• [What needs to be done]:
From the entries below, reproduce exactly the line containing "a queue. -/", the line containing "def p0 : Port", and every line in between, with nothing added.

• [Input material]:
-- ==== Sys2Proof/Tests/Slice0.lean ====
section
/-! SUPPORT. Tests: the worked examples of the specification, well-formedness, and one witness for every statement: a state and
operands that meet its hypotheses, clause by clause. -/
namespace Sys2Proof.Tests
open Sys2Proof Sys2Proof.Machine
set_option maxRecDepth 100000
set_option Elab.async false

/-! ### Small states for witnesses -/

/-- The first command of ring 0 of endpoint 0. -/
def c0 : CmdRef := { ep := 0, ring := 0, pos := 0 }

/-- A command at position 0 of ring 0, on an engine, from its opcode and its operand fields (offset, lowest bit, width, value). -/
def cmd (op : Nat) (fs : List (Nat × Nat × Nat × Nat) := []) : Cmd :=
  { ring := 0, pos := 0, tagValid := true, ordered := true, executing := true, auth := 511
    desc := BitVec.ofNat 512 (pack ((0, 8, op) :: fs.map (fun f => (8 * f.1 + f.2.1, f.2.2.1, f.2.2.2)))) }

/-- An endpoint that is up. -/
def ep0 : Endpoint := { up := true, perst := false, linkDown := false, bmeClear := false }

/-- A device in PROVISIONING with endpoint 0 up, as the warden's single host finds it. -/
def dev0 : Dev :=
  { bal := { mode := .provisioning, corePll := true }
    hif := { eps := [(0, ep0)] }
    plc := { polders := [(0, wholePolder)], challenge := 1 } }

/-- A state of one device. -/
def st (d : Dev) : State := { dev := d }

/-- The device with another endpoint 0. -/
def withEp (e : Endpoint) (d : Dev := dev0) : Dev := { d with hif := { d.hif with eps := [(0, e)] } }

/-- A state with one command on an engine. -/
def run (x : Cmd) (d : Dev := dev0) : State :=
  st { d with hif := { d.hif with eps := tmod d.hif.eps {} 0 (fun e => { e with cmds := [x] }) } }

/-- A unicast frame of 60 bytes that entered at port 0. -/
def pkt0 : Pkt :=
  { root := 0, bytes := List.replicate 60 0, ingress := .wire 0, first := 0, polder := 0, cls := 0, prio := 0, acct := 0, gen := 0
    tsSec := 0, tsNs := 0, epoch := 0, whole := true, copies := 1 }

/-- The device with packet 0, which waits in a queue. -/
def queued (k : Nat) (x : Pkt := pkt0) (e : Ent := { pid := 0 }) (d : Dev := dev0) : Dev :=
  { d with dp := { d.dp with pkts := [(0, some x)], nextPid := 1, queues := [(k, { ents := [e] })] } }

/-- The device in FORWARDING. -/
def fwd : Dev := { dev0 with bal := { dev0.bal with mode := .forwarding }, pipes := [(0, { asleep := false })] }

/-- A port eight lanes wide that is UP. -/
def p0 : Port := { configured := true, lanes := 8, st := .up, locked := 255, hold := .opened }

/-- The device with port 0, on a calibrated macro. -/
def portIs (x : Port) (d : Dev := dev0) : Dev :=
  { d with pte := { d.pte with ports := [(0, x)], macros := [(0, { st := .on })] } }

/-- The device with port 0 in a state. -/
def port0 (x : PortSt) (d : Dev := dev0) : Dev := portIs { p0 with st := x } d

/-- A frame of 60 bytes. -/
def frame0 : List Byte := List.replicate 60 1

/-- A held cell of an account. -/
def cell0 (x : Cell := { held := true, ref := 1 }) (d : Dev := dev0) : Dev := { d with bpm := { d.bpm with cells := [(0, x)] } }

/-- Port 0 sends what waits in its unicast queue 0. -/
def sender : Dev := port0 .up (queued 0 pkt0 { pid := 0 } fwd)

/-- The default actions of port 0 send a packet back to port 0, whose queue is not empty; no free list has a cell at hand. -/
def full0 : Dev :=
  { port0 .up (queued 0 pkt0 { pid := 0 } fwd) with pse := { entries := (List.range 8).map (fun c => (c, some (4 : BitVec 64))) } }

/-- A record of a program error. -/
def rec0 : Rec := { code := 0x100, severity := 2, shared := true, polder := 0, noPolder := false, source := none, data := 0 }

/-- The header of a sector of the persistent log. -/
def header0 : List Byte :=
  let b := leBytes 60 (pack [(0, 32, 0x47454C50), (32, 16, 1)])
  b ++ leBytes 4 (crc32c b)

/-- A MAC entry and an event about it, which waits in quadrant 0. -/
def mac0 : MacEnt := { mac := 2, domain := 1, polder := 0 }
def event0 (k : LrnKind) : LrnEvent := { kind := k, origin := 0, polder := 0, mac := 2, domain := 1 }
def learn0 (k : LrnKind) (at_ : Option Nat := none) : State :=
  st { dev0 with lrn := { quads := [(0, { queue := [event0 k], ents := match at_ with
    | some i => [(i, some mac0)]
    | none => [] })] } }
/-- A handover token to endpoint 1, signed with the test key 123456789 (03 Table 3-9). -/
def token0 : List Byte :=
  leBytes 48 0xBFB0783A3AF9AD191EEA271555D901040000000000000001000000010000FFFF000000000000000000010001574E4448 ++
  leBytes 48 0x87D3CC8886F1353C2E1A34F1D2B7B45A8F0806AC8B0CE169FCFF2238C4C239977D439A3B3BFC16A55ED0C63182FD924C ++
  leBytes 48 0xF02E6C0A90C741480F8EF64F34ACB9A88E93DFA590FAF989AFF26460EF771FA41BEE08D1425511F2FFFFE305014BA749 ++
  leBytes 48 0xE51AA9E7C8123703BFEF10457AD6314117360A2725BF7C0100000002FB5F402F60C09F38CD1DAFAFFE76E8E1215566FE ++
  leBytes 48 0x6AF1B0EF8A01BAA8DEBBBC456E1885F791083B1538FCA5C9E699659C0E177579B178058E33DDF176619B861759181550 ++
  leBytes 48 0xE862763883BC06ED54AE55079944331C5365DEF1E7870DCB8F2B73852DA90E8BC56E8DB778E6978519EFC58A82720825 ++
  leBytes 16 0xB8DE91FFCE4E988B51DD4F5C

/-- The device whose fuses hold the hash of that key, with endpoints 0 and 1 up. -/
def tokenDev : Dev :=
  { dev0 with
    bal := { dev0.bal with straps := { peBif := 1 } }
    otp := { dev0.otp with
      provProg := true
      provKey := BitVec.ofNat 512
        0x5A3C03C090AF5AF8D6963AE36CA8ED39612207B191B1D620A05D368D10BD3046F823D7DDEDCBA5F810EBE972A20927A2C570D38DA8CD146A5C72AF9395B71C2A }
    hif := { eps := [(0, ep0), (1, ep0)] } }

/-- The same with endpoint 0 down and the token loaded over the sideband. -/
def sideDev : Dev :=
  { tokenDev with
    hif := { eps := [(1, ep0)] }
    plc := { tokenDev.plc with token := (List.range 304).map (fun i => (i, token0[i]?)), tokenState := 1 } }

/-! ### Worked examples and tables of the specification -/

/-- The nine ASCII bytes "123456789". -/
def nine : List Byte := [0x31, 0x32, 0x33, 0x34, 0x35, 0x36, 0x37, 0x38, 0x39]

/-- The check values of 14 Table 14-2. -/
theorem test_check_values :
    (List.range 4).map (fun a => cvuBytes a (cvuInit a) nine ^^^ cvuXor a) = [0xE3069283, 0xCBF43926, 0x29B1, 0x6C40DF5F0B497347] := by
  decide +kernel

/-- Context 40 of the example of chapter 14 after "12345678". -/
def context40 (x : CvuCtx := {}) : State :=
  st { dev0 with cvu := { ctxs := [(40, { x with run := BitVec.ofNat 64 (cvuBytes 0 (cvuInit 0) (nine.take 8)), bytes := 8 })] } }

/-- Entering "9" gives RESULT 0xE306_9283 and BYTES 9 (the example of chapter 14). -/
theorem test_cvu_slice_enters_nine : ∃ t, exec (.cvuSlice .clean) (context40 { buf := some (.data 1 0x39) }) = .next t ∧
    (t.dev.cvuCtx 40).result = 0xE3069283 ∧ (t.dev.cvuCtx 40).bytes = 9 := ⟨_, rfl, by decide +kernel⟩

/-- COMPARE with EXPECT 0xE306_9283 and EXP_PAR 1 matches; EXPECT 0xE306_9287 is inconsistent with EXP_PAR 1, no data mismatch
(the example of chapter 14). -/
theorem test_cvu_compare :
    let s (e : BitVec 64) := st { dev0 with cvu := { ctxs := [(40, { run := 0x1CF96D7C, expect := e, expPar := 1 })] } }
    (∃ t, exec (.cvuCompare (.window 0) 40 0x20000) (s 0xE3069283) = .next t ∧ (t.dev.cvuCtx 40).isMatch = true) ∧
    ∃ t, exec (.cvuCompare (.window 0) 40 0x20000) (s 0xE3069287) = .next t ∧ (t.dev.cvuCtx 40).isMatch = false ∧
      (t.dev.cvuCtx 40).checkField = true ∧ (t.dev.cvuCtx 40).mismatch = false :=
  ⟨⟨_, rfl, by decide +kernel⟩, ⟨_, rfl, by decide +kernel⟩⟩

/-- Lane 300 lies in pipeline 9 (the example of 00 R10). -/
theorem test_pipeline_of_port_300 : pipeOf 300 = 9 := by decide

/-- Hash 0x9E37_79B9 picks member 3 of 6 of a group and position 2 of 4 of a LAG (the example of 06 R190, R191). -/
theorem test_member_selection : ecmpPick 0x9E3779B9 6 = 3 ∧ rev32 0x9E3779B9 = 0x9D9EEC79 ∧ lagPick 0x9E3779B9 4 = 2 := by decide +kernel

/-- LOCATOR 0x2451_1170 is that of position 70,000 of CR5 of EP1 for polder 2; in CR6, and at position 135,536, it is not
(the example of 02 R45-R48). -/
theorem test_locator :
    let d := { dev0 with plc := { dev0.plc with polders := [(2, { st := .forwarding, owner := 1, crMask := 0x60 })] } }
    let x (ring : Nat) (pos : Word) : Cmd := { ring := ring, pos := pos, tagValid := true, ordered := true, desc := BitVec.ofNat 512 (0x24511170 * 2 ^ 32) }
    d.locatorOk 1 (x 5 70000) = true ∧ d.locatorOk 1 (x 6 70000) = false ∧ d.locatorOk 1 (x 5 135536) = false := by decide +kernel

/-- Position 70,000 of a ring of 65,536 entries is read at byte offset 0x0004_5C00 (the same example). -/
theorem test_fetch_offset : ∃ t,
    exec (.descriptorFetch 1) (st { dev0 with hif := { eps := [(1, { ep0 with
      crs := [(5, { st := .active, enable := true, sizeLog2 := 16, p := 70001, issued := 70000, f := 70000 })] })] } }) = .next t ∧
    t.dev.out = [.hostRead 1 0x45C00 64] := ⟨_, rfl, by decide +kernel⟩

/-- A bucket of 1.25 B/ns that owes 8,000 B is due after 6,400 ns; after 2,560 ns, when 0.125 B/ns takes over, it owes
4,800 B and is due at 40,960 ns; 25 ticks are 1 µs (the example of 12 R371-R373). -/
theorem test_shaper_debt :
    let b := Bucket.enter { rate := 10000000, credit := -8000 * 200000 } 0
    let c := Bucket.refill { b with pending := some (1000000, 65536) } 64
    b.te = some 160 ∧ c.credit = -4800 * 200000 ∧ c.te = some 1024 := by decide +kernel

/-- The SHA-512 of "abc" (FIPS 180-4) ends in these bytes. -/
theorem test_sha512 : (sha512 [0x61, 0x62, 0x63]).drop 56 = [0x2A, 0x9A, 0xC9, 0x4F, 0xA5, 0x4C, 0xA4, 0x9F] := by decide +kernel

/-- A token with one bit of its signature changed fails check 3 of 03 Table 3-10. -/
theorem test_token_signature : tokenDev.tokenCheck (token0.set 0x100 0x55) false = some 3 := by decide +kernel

• [Answer to the exercise]:
/-- The device with packet 0, which waits in a queue. -/
def queued (k : Nat) (x : Pkt := pkt0) (e : Ent := { pid := 0 }) (d : Dev := dev0) : Dev :=
  { d with dp := { d.dp with pkts := [(0, some x)], nextPid := 1, queues := [(k, { ents := [e] })] } }

/-- The device in FORWARDING. -/
def fwd : Dev := { dev0 with bal := { dev0.bal with mode := .forwarding }, pipes := [(0, { asleep := false })] }

/-- A port eight lanes wide that is UP. -/
def p0 : Port := { configured := true, lanes := 8, st := .up, locked := 255, hold := .opened }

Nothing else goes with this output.